*** SUPPLIED DATA ***

-- ==== Sys2Proof/Laws/Access.lean ====
section
/-! SUPPORT. Laws/Access.lean: what the register interconnect can do with an access: one lemma for an access that is settled before a
block, one for an access that a block serves. -/

namespace Sys2Proof.Machine

@[simp] theorem wordAccess_word (a : Nat) : (wordAccess a).word = true := rfl

theorem wordAccess_addr {a : Nat} (h : a < 2 ^ 20) : (wordAccess a).addr.toNat = a := by
  show (BitVec.ofNat 20 a).toNat = a
  rw [BitVec.toNat_ofNat, Nat.mod_eq_of_lt h]

/-- A word access settles by its page, DBG_POLICY and the domain's state alone. -/
theorem State.writeAccess_settled {s : State} {r : Requester} {a : Access} {v : Word} {code : Nat} (h : s.settled r a true = some code) :
    s.writeAccess r a v = (code, s.unserved r a.addr.toNat true code) := by
  unfold State.writeAccess; rw [h]

theorem State.readAccess_settled {s : State} {r : Requester} {a : Access} {code : Nat} (h : s.settled r a false = some code) :
    s.readAccess r a = (code, 0, s.unserved r a.addr.toNat false code) := by
  unfold State.readAccess; rw [h]

/-- A write that reaches its block is served by it. -/
theorem State.writeAccess_served {s : State} {r : Requester} {a : Access} {v : Word} {p : Page} (h : s.settled r a true = none)
    (hp : pageAt a.addr.toNat = some p) : s.writeAccess r a v = s.serveWrite r p (a.addr.toNat % 4096) v := by
  unfold State.writeAccess; rw [h, hp]

theorem State.readAccess_served {s : State} {r : Requester} {a : Access} {p : Page} (h : s.settled r a false = none)
    (hp : pageAt a.addr.toNat = some p) : s.readAccess r a = s.serveRead r p (a.addr.toNat % 4096) := by
  unfold State.readAccess; rw [h, hp]

/-- The answer to an access changes `resp` alone. -/
theorem State.respond_frame (s : State) (r : Requester) (code : Nat) (data : Word) :
    s.respond r code data = { s with resp := (s.respond r code data).resp } := rfl

theorem State.regWrite_served {s : State} {r : Requester} {a : Nat} {v : Word} {p : Page} (ha : a < 2 ^ 20)
    (h : s.settled r (wordAccess a) true = none) (hp : pageAt a = some p) :
    s.regWrite r (wordAccess a) v = (s.serveWrite r p (a % 4096) v).2.respond r (s.serveWrite r p (a % 4096) v).1 0 := by
  have e := wordAccess_addr ha
  unfold State.regWrite
  rw [State.writeAccess_served h (by rw [e]; exact hp), e]

theorem State.regRead_served {s : State} {r : Requester} {a : Nat} {p : Page} (ha : a < 2 ^ 20)
    (h : s.settled r (wordAccess a) false = none) (hp : pageAt a = some p) :
    s.regRead r (wordAccess a) = (s.serveRead r p (a % 4096)).2.2.respond r (s.serveRead r p (a % 4096)).1 (s.serveRead r p (a % 4096)).2.1 := by
  have e := wordAccess_addr ha
  unfold State.regRead
  rw [State.readAccess_served h (by rw [e]; exact hp), e]

/-! Commands. -/

theorem State.act_held {s : State} (h : s.power.held = true) (f : State → State) : s.act f = .next s := by
  simp [State.act, h]

theorem State.act_up {s : State} (h : Up s) (f : State → State) : s.act f = .next (f s).done := by
  have : s.power.held = false := h
  simp [State.act, this]

theorem State.actIn_runs {s : State} {d : Nat} (h : Runs s d) (f : State → State) : s.actIn d f = .next (f s).done := by
  rw [State.actIn, State.act_up h.1]; simp [h.2]

theorem State.actIn_off {s : State} {d : Nat} (h : Up s) (hd : s.runs d = false) (f : State → State) : s.actIn d f = .next s.done := by
  rw [State.actIn, State.act_up h]; simp [hd]

/-- A command that is a register write which reaches its block. -/
theorem State.act_regWrite {s : State} {r : Requester} {a : Nat} {v : Word} {p : Page} (h : Reaches s r a true) (ha : a < 2 ^ 20)
    (hp : pageAt a = some p) : (s.act fun s => s.regWrite r (wordAccess a) v) =
      .next ((s.serveWrite r p (a % 4096) v).2.respond r (s.serveWrite r p (a % 4096) v).1 0).done := by
  rw [State.act_up h.1, State.regWrite_served ha h.2 hp]

theorem State.act_regRead {s : State} {r : Requester} {a : Nat} {p : Page} (h : Reaches s r a false) (ha : a < 2 ^ 20)
    (hp : pageAt a = some p) : (s.act fun s => s.regRead r (wordAccess a)) =
      .next ((s.serveRead r p (a % 4096)).2.2.respond r (s.serveRead r p (a % 4096)).1 (s.serveRead r p (a % 4096)).2.1).done := by
  rw [State.act_up h.1, State.regRead_served ha h.2 hp]

end Sys2Proof.Machine
end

*** End of SUPPLIED DATA ***

#### YOUR TASK:
The answer is the lines above between the line holding "a).addr.toNat = a := by" and the line holding "s.regWrite r (wordAccess a) v = (s.serveWrite", inclusive, each written out exactly, and no others.

#### OUTPUT OF THE EXERCISE:
theorem wordAccess_addr {a : Nat} (h : a < 2 ^ 20) : (wordAccess a).addr.toNat = a := by
  show (BitVec.ofNat 20 a).toNat = a
  rw [BitVec.toNat_ofNat, Nat.mod_eq_of_lt h]

/-- A word access settles by its page, DBG_POLICY and the domain's state alone. -/
theorem State.writeAccess_settled {s : State} {r : Requester} {a : Access} {v : Word} {code : Nat} (h : s.settled r a true = some code) :
    s.writeAccess r a v = (code, s.unserved r a.addr.toNat true code) := by
  unfold State.writeAccess; rw [h]

theorem State.readAccess_settled {s : State} {r : Requester} {a : Access} {code : Nat} (h : s.settled r a false = some code) :
    s.readAccess r a = (code, 0, s.unserved r a.addr.toNat false code) := by
  unfold State.readAccess; rw [h]

/-- A write that reaches its block is served by it. -/
theorem State.writeAccess_served {s : State} {r : Requester} {a : Access} {v : Word} {p : Page} (h : s.settled r a true = none)
    (hp : pageAt a.addr.toNat = some p) : s.writeAccess r a v = s.serveWrite r p (a.addr.toNat % 4096) v := by
  unfold State.writeAccess; rw [h, hp]

theorem State.readAccess_served {s : State} {r : Requester} {a : Access} {p : Page} (h : s.settled r a false = none)
    (hp : pageAt a.addr.toNat = some p) : s.readAccess r a = s.serveRead r p (a.addr.toNat % 4096) := by
  unfold State.readAccess; rw [h, hp]

/-- The answer to an access changes `resp` alone. -/
theorem State.respond_frame (s : State) (r : Requester) (code : Nat) (data : Word) :
    s.respond r code data = { s with resp := (s.respond r code data).resp } := rfl

theorem State.regWrite_served {s : State} {r : Requester} {a : Nat} {v : Word} {p : Page} (ha : a < 2 ^ 20)
    (h : s.settled r (wordAccess a) true = none) (hp : pageAt a = some p) :
    s.regWrite r (wordAccess a) v = (s.serveWrite r p (a % 4096) v).2.respond r (s.serveWrite r p (a % 4096) v).1 0 := by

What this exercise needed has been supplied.